Dataset content:

-- ==== Sys2Proof/WellFormed.lean ====
section
/-! DEFINITION. Well-formed commands: operands within the ranges that the rules give their fields, and byte memories in canonical form. -/

namespace Sys2Proof

/-- A byte string: no byte is listed at or beyond its length. -/
def Image.wf (im : Image) : Bool := im.bytes.wf && im.bytes.all fun c => decide (c.1 < im.len)

/-- A frame: 640 payload bytes (R35) in a codeword of 544 symbols (R34). -/
def RxFrame.wf (f : RxFrame) : Bool := f.payload.wf && (f.payload.all fun c => decide (c.1 < 640)) && decide (f.wrong ≤ 544)

/-- A ring is 0 to 65,535 (R239). -/
def ringOk (r : Nat) : Bool := decide (r < 65536)

/-- Lanes are 0 to 127, the cascade lanes K0 to K3 are 128 to 131 (R2, R63). -/
def laneOk (n : Nat) : Bool := decide (n < 132)

/-- Subchannels are 0 to 15, channels 0 to 7 (R158). -/
def subOk (n : Nat) : Bool := decide (n < 16)
def chanOk (n : Nat) : Bool := decide (n < 8)

/-- Banks are 0 to 11, their words 0 to 262,143 (R322). -/
def bankOk (k : Nat) : Bool := decide (k < 12)
def wordOk (k w : Nat) : Bool := bankOk k && decide (w < 262144)

/-- Sequencers are 0 to 27, codec engines 0 to 3 (R2). -/
def seqOk (q : Nat) : Bool := decide (q < 28)
def userOk (m : BankUser) : Bool := match m with | .host => true | .seq q => seqOk q | .codec x => decide (x < 4)

/-- A BAR0 offset (R218) of a 32-bit register. -/
def offOk (o : Nat) : Bool := decide (o < 2 ^ 26) && decide (o % 4 = 0)

/-- Words that fail a march read (R332). -/
def failsOk (l : List MarchFail) : Bool := l.all fun x => wordOk x.bank x.word

/-- A tag has 10 bits (R225). -/
def tagOk (t : Nat) : Bool := decide (t < 1024)

/-- Clusters are 0 to 15, automata 0 to 7. -/
def tableOk (u : TableUnit) : Bool := match u with | .cluster c => decide (c < 16) | .automaton a => decide (a < 8)

/-- A tick count has 64 bits (R64). -/
def tickOk (t : Nat) : Bool := decide (t < 2 ^ 64)

/-- A request to the scratch-bank view of BAR2 (R218, R220). -/
def ViewReq.wf (q : ViewReq) : Bool :=
  match q with
  | .read off len => decide (off + len ≤ 2 ^ 25)
  | .write off bytes _ => decide (off + bytes.length ≤ 2 ^ 25)

/-- A configuration request: offsets within configuration space and BAR4, vectors below 2,048 (R231). -/
def CfgReq.wf (q : CfgReq) : Bool :=
  match q with
  | .read off => decide (off < 4096)
  | .cplTimeout v => decide (v < 16)
  | .vectorMask v _ => decide (v < 2048)
  | .vectorEntry v addr data => decide (v < 2048) && decide (addr < 2 ^ 64) && decide (data < 2 ^ 32)
  | .bar i _ => decide (i < 6)
  | .tableRead off => decide (off < 65536)
  | .tablePoisoned off => decide (off < 65536)
  | .other off _ => decide (off < 4096)
  | _ => true

/-- Whether a command is well formed. -/
def Instr.wf (i : Instr) : Bool :=
  match i with
  | .nop r _ => ringOk r
  | .identify r _ => ringOk r
  | .inventory r _ => ringOk r
  | .populationSet r _ => ringOk r
  | .dramTrain r _ => ringOk r
  | .dramTrainEnd _ bad => failsOk bad
  | .laneSet r _ => ringOk r
  | .linkTrain r _ => ringOk r
  | .trainingStateExit n => laneOk n
  | .trainingTimeout n => laneOk n
  | .waveEnd => true
  | .timebaseSet r _ => ringOk r
  | .conjunction r _ => ringOk r
  | .syncOut => true
  | .syncIn _ => true
  | .cascadeHop _ pos up => decide (pos < 16) && tickOk up
  | .conjunctionTimeout c => decide (1 ≤ c) && decide (c ≤ 3)
  | .timebaseRealign r _ => ringOk r
  | .step => true
  | .planLoad r _ => ringOk r
  | .planAdmit r _ => ringOk r
  | .planRelease r _ => ringOk r
  | .arm r _ => ringOk r
  | .captureBegin => true
  | .forceTrigger r _ => ringOk r
  | .stop r _ => ringOk r
  | .abortCommand r _ => ringOk r
  | .disarm r _ => ringOk r
  | .streamOpen r _ => ringOk r
  | .streamClose r _ => ringOk r
  | .record r => ringOk r
  | .jobSearch r _ => ringOk r
  | .jobExtract r _ => ringOk r
  | .jobCompress r _ => ringOk r
  | .jobDecompress r _ => ringOk r
  | .jobVerify r _ => ringOk r
  | .jobTurn q _ => decide (q < 4)
  | .resultBatch _ => true
  | .marchRun r _ => ringOk r
  | .marchSlice bad f => failsOk bad && (match f with | some (i, _) => decide (i < 256) | none => true)
  | .sliceAbort k w => wordOk k w
  | .scrubSet r _ => ringOk r
  | .patrolScrub sc => subOk sc
  | .counterSnapshot r _ => ringOk r
  | .take _ => true
  | .snapshotCopy => true
  | .traceSet r _ => ringOk r
  | .powerState r _ => ringOk r
  | .psdone => true
  | .thermalProfile r _ => ringOk r
  | .patchLoad r _ => ringOk r
  | .openAreaLoad r _ => ringOk r
  | .openAreaCommand r _ _ => ringOk r
  | .custodyGrant r _ => ringOk r
  | .custodyRelease r _ => ringOk r
  | .ringCreate r _ => ringOk r
  | .ringDestroy r _ => ringOk r
  | .ringResume r _ => ringOk r
  | .doorbell r _ _ => ringOk r
  | .en _ => true
  | .resume _ => true
  | .sliceEvaluation trig flips => decide (trig.length ≤ 4) && flips.all fun x => decide (x.quad < 4) && decide (x.i < 32) && decide (x.line < 2708)
  | .tallyCompletion a u => decide (a < 8) && decide (u < 4)
  | .timerExpiry i => decide (i < 32)
  | .trigOut => true
  | .trigOutFall => true
  | .cascadeFrameSend => true
  | .cascadeEvent => true
  | .sampleLeavesDelayLine st l stamp _ => decide (st < 256) && decide (l < 8) && tickOk stamp
  | .writerOverrunResume st => decide (st < 256)
  | .densityRecovery st => decide (st < 256)
  | .phaseClosure => true
  | .segmentEnd => true
  | .captureEnd => true
  | .sample n f => laneOk n && f.wf
  | .markFrame n f => laneOk n && f.wf
  | .echoSend n => laneOk n
  | .echoReply n f _ => laneOk n && f.wf
  | .formatAck n f => laneOk n && f.wf
  | .txeqReq n f => laneOk n && f.wf
  | .txeqAck n f => laneOk n && f.wf
  | .passThroughFrame n f => laneOk n && f.wf
  | .txgo n _ => laneOk n
  | .mailboxSend n => laneOk n
  | .rxack n _ => laneOk n
  | .uncorrectableCodeword n => laneOk n
  | .lossOfLock n => laneOk n
  | .resumed n f => laneOk n && f.wf
  | .resumetimeout n => laneOk n
  | .lanecommit n _ => laneOk n
  | .firstLock => true
  | .eclipse _ => true
  | .referenceValid _ => true
  | .offset _ => true
  | .locked _ => true
  | .tbcommit _ _ => true
  | .fswitch => true
  | .flockloss => true
  | .relock => true
  | .fabricClockMachineCheck => true
  | .sysResetN _ _ f _ => f.slotA.wf && f.slotB.wf
  | .warmResetN _ => true
  | .warmResetRelease => true
  | .flr => true
  | .pcieHotReset => true
  | .perst => true
  | .busMasterEnableClear => true
  | .busMasterEnableSet => true
  | .completion t _ _ => tagOk t
  | .completionTimeout t => tagOk t
  | .quarantineEnd t => tagOk t
  | .linkchg sp w _ => decide (sp < 8) && decide (w < 32)
  | .unsupportedRequest _ => true
  | .reservedOffsetRead off len => decide (off + len ≤ 2 ^ 26)
  | .scratchBankViewAccess q => q.wf
  | .dramApertureRead x len => decide (x + len ≤ 2 ^ 23)
  | .evmapWrite src _ => decide (src < 1792)
  | .vcoalWrite v _ => decide (v < 2048)
  | .apbaseWrite _ _ => true
  | .sourceFire src => decide (src < 1792)
  | .coalescingTime v => decide (v < 2048)
  | .msiXUnmask v => (match v with | some k => decide (k < 2048) | none => true)
  | .rcRead off => offOk off
  | .loHalfRead off => offOk off
  | .guardkey _ _ => true
  | .guardedWrite _ off _ => offOk off
  | .dcommit _ ch _ => chanOk ch
  | .controlStoreWordWrite _ q w _ => seqOk q && decide (w < 16384)
  | .obs0en _ => true
  | .obs1en _ => true
  | .registerWrite off len _ _ _ => decide (off + len ≤ 2 ^ 26)
  | .bankownWrite m k _ => userOk m && bankOk k
  | .handover k => bankOk k
  | .bankRead m k w _ => userOk m && wordOk k w
  | .bankWrite m k w _ _ => userOk m && wordOk k w
  | .fetchAdd m k w _ _ => userOk m && wordOk k w
  | .swap m k w _ _ => userOk m && wordOk k w
  | .correctedWriteBack k w => wordOk k w
  | .microword q => seqOk q
  | .cmt q => seqOk q
  | .trap q => seqOk q
  | .trapret q => seqOk q
  | .wdog q => seqOk q
  | .machineCheck q c => seqOk q && decide (c < 256)
  | .wr sc _ => subOk sc
  | .free sc _ _ => subOk sc
  | .ref sc => subOk sc
  | .refsb sc => subOk sc
  | .drfm sc => subOk sc
  | .turn sc => subOk sc
  | .orbitBoundary sc => subOk sc
  | .dimmThermalRead ch _ => chanOk ch
  | .idleScheduleRefresh sc => subOk sc
  | .agePromo sc => subOk sc
  | .srIdle sc => subOk sc
  | .selfRefreshExit sc => subOk sc
  | .sensorConversion i _ => decide (i < 24)
  | .thermalEstimate => true
  | .peakexp => true
  | .trip i => decide (i < 24)
  | .idcode => true
  | .regaddr _ => true
  | .regdata => true
  | .extest => true
  | .samplePreload => true
  | .extestPulse => true
  | .extestTrain => true
  | .bypass _ => true
  | .trainingLossOfLock n => laneOk n
  | .lanectlWrite n _ => laneOk n
  | .idleFrame n f => laneOk n && f.wf
  | .reservedTypeFrame n f => laneOk n && f.wf
  | .settingsWordCheck u off _ => tableOk u && decide (off < 65536)
  | .standbyPllRelock => true
  | .d3hot => true
  | .returnToD0 => true
  | .msiXEnableClear => true
  | .configurationRequest q => q.wf
  | .aerError _ b => decide (b < 32)
  | .badOpcode r _ _ => ringOk r
  | .marchTestEnd bad => failsOk bad
  | .prechargePowerDown sc => subOk sc
  | .obsFrameSend p => decide (p < 2)

end Sys2Proof
end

Your instructions:
From the entries above, copy out every line where the string "within" appears.

Response:
/-! DEFINITION. Well-formed commands: operands within the ranges that the rules give their fields, and byte memories in canonical form. -/
/-- A configuration request: offsets within configuration space and BAR4, vectors below 2,048 (R231). -/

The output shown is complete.